-- ==== Sys2Proof/Machine/Egress.lean ====
section
/-! DEFINITION. What decides when a client or host frame leaves: policers, time gates, launch times and the
eligibility of queues ("Queues, buffers and scheduling" R254 to R266, "Time" R191 to R193). -/

namespace Sys2Proof.Machine

/-! Policers (R254 to R256). -/

/-- The configuration of a policer, 160 bits. -/
def State.policerCfg (s : State) (n : Nat) : Nat := s.objX 0x7200_02 0 n

/-- CIR. -/
def cfgCir (v : Nat) : Nat := bits v 159 128
/-- CBS. -/
def cfgCbs (v : Nat) : Nat := bits v 127 96
/-- PIR. -/
def cfgPir (v : Nat) : Nat := bits v 95 64
/-- PBS. -/
def cfgPbs (v : Nat) : Nat := bits v 63 32
/-- Mode. -/
def cfgMode (v : Nat) : Nat := bits v 31 24

/-- A policer's buckets. -/
def State.policer (s : State) (n : Nat) : PolicerSt := Tab.read (fun _ => {}) s.tm.policers n

/-- Change a policer's buckets. -/
def State.setPolicer (s : State) (n : Nat) (x : PolicerSt) : State :=
  { s with tm := { s.tm with policers := Tab.write (fun _ => {}) s.tm.policers n x } }

/-- The colours: green, yellow, red. -/
inductive Colour where
  | green | yellow | red
  deriving DecidableEq, Repr

/-- The colour of a code of the DSCP table (R255). -/
def Colour.ofCode : Nat → Colour
  | 0 => .green
  | 1 => .yellow
  | _ => .red

/-- The number of a colour. -/
def Colour.code : Colour → Nat
  | .green => 0
  | .yellow => 1
  | .red => 2

/-- The input colour of a frame: its DEI bit if it has a tag, its DSCP if it is IP (R255). -/
def State.inColour (s : State) (mode : Nat) (dei : Option Bool) (dscp : Option Nat) : Colour :=
  if mode = 2 then (if dei = some true then .yellow else .green)
  else if mode = 3 then
    match dscp with
    | none => .green
    | some d => Colour.ofCode (bits (s.obj0 0x7201_01) (127 - 2 * d) (126 - 2 * d))
  else .green

/-- The marker of R255 on a frame of `len` bytes. -/
def State.meter (s : State) (n len : Nat) (dei : Option Bool) (dscp : Option Nat) : Colour × State :=
  let v := s.policerCfg n
  if cfgMode v = 0 then (.green, s)
  else
    let c := s.inColour (cfgMode v) dei dscp
    let x := s.policer n
    let need : Int := ((len * bucketUnit : Nat) : Int)
    let tp := bucketLevel x.tp (cfgPir v) (cfgPbs v) s.time.st
    let tc := bucketLevel x.tc (cfgCir v) (cfgCbs v) s.time.st
    let st := s.time.st
    if c = .red ∨ tp < need then (.red, s)
    else if c = .yellow ∨ tc < need then (.yellow, s.setPolicer n { x with tp := some (tp - need, st) })
    else (.green, s.setPolicer n { tp := some (tp - need, st), tc := some (tc - need, st) })

/-- A metered frame with its counts (R256): none for a frame dropped red, else whether it goes on as yellow and
whether its DEI bit is set. Policer 0 is none. -/
def State.police (s : State) (n len : Nat) (dei : Option Bool) (dscp : Option Nat) :
    Option (Bool × Bool) × State :=
  if n = 0 then (some (false, false), s)
  else
    let x := s.meter n len dei dscp
    let v := s.policerCfg n
    let t := x.2.countX (0x7200_03 + x.1.code) 0 n 1
    let mark := v.testBit 8
    match x.1 with
    | .green => (some (false, false), t)
    | .yellow => (some (true, mark), t)
    | .red => (if bits v 23 16 = 0 then none else some (true, mark), t)

/-! Time gates (R262 to R266). -/

/-- Whether `n` bytes with their preamble and gap pass at a port's rate within `t`, in 2⁻⁴⁸ ns (R265). -/
def State.passes (s : State) (p n t : Nat) : Bool :=
  let rate := portRate (s.obj 0x5000_01 p)
  decide (0 < rate) && decide ((n + 20) * 8000000 * todNanosecond ≤ t * rate)

/-- Whether a client queue is preemptable where preemption is active (R217). -/
def State.preemptable (s : State) (p i : Nat) : Bool :=
  s.obj 0x5003_06 p == 2 && !(s.obj 0x5003_02 p).testBit i

/-- The bytes of the least first fragment at a port (R217). -/
def State.minFragment (s : State) (p : Nat) : Nat := (1 + s.obj 0x5003_05 p) * 64

/-- Whether a frame with `n` bytes to send fits a window (R265). -/
def State.fits (s : State) (p i n : Nat) : Option Nat → Bool
  | none => true
  | some t => s.passes p n t ||
      (s.preemptable p i && s.passes p (s.minFragment p) t && decide (s.minFragment p + 64 ≤ n))

/-- The last point up to which a preemptable frame with `n` bytes to send may be sent before its gate closes (R265). -/
def State.lastStop (s : State) (p n t : Nat) : Nat :=
  min (n - 64) (t * portRate (s.obj 0x5000_01 p) / (8000000 * todNanosecond) - 20)

/-- Whether the hold of a gate list stops a queue (R258, R264). -/
def State.heldBack (s : State) (p i : Nat) : Bool := (s.gate p).hold && s.preemptable p i

/-! Launch times (R191 to R193). -/

/-- Whether a client queue honours launch times. -/
def State.launchQueue (s : State) (q : Nat) : Bool := decide (q < 128) && s.obj 0x4202_01 q == 1

/-- Whether a frame waits for its launch time. -/
def State.waitsLaunch (s : State) (q : Nat) (f : QFrame) : Bool :=
  s.launchQueue q && f.launch.any fun v => decide ((s.todNs : Int) < s.launchNs v)

/-- Whether a frame's launch time passed by more than the late tolerance, and it was not found late before. -/
def State.isLate (s : State) (q : Nat) (f : QFrame) : Bool :=
  s.launchQueue q && !f.late && f.launch.any fun v => decide (s.launchNs v + (s.obj 0x4202_03 q : Int) < (s.todNs : Int))

/-- The head frame of a client queue is judged (R192, R265): a late frame is dropped or sent, one that cannot
fit is dropped; the next one takes its place. -/
def State.judgeHead (s : State) (p i : Nat) : Nat → State
  | 0 => s
  | n + 1 =>
    let q := cliQ p i
    match (s.queue q).frames with
    | [] => s
    | f :: _ =>
      if f.sent ≠ 0 then s
      else if s.isLate q.inst f then
        if s.obj 0x4202_04 q.inst = 0 then ((s.dropHead q).count 0x4202_06 q.inst).judgeHead p i n
        else (s.count 0x4202_07 q.inst).editHead q fun g => { g with late := true }
      else if ¬ s.fits p i f.data.length (s.longestWindow p i) then
        let t := (s.dropHead q).qcount 0x7001_16 q 1
        let t := if secondPassed t (Tab.read (fun _ => none) t.tm.lastNever q.inst) then
            let l : Tab (Option Nat) := Tab.write (fun _ => none) t.tm.lastNever q.inst (some t.now)
            ({ t with tm := { t.tm with lastNever := l } }).raise 0x0708 [.byte q.inst]
          else t
        t.judgeHead p i n
      else s

/-- Judge the head frames of a port's queues. -/
def State.judgeHeads (s : State) (p : Nat) : State :=
  (List.range 16).foldl (fun (t : State) i => t.judgeHead p i ((t.queue (cliQ p i)).frames.length)) s

/-- Whether the gate of a queue is open for the frame at its head (R265). -/
def State.gateAdmits (s : State) (p i : Nat) (f : QFrame) : Bool := s.gateOpen p i && s.fits p i f.left (s.untilClose p i)

/-- What R258 asks of a client queue but for the hold: its frame's launch time reached, its gate open and the frame fitting, its
shapers open. -/
def State.cliReady (s : State) (p i : Nat) : Bool :=
  let q := cliQ p i
  match (s.queue q).frames with
  | [] => false
  | f :: _ => !s.waitsLaunch q.inst f && s.gateAdmits p i f && s.shaperOpen q && s.aggOpen p

/-- Whether a client queue may be picked (R258). -/
def State.cliEligible (s : State) (p i : Nat) : Bool := s.cliReady p i && !s.heldBack p i

/-- A frame that waits for its gate because it does not fit is counted once (R265). -/
def State.noteWaits (s : State) (p : Nat) : State :=
  (List.range 16).foldl (fun (t : State) i =>
    let q := cliQ p i
    match (t.queue q).frames with
    | [] => t
    | f :: _ =>
      if f.deferred ∨ ¬ t.gateOpen p i ∨ t.fits p i f.left (t.untilClose p i) then t
      else (t.editHead q fun g => { g with deferred := true }).count 0x7300_10 p) s

/-- A frame enters a client or host queue (R191 to R193). -/
def State.enqueue (s : State) (q : QRef) (f : QFrame) : State :=
  if s.launchQueue q.inst then
    if s.beyondHorizon q.inst f then s.count 0x4202_05 q.inst
    else
      let before := (s.queue q).frames.getLast?.bind QFrame.launch
      let early := f.launch.any fun v => before.any fun w => decide (s.launchNs v < s.launchNs w)
      (if early then s.count 0x4202_08 q.inst else s).offer q f
  else if f.launch.isSome then (s.count0 0x4203_01).offer q { f with launch := none }
  else s.offer q f

/-- LAUNCH_TIME_REACHED: the head frame of a launch-time queue becomes eligible, or is late (R192). It keeps its launch time
(R190). -/
def execLaunchTimeReached (q : Fin 128) (s : State) : Host.Outcome State Fault Refusal :=
  .next (
    let r : QRef := ⟨q.val, 0⟩
    match (s.queue r).frames with
    | [] => s
    | f :: _ =>
      if s.waitsLaunch q.val f then s
      else s.judgeHead (q.val / 16) (q.val % 16) (s.queue r).frames.length)

/-- GATE_ENTRY_START: the entry at the list's position acts on the hold (R264). -/
def execGateEntryStart (p : PortNo) (s : State) : Host.Outcome State Fault Refusal := .next (s.followEntry p.val)

/-- GATE_LIST_OPERATIVE: the pending list becomes operative at its start (R263). -/
def execGateListOperative (p : PortNo) (s : State) : Host.Outcome State Fault Refusal := .next (s.gateOperative p.val)

end Sys2Proof.Machine
end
· · · · · · ·
Repeat exactly the lines of the listing above, from the one with "else (.green, s.setPolicer" down to the one with "to R266). -/"; both of those lines belong in the range.

--- Answer below ---
    else (.green, s.setPolicer n { tp := some (tp - need, st), tc := some (tc - need, st) })

/-- A metered frame with its counts (R256): none for a frame dropped red, else whether it goes on as yellow and
whether its DEI bit is set. Policer 0 is none. -/
def State.police (s : State) (n len : Nat) (dei : Option Bool) (dscp : Option Nat) :
    Option (Bool × Bool) × State :=
  if n = 0 then (some (false, false), s)
  else
    let x := s.meter n len dei dscp
    let v := s.policerCfg n
    let t := x.2.countX (0x7200_03 + x.1.code) 0 n 1
    let mark := v.testBit 8
    match x.1 with
    | .green => (some (false, false), t)
    | .yellow => (some (true, mark), t)
    | .red => (if bits v 23 16 = 0 then none else some (true, mark), t)

/-! Time gates (R262 to R266). -/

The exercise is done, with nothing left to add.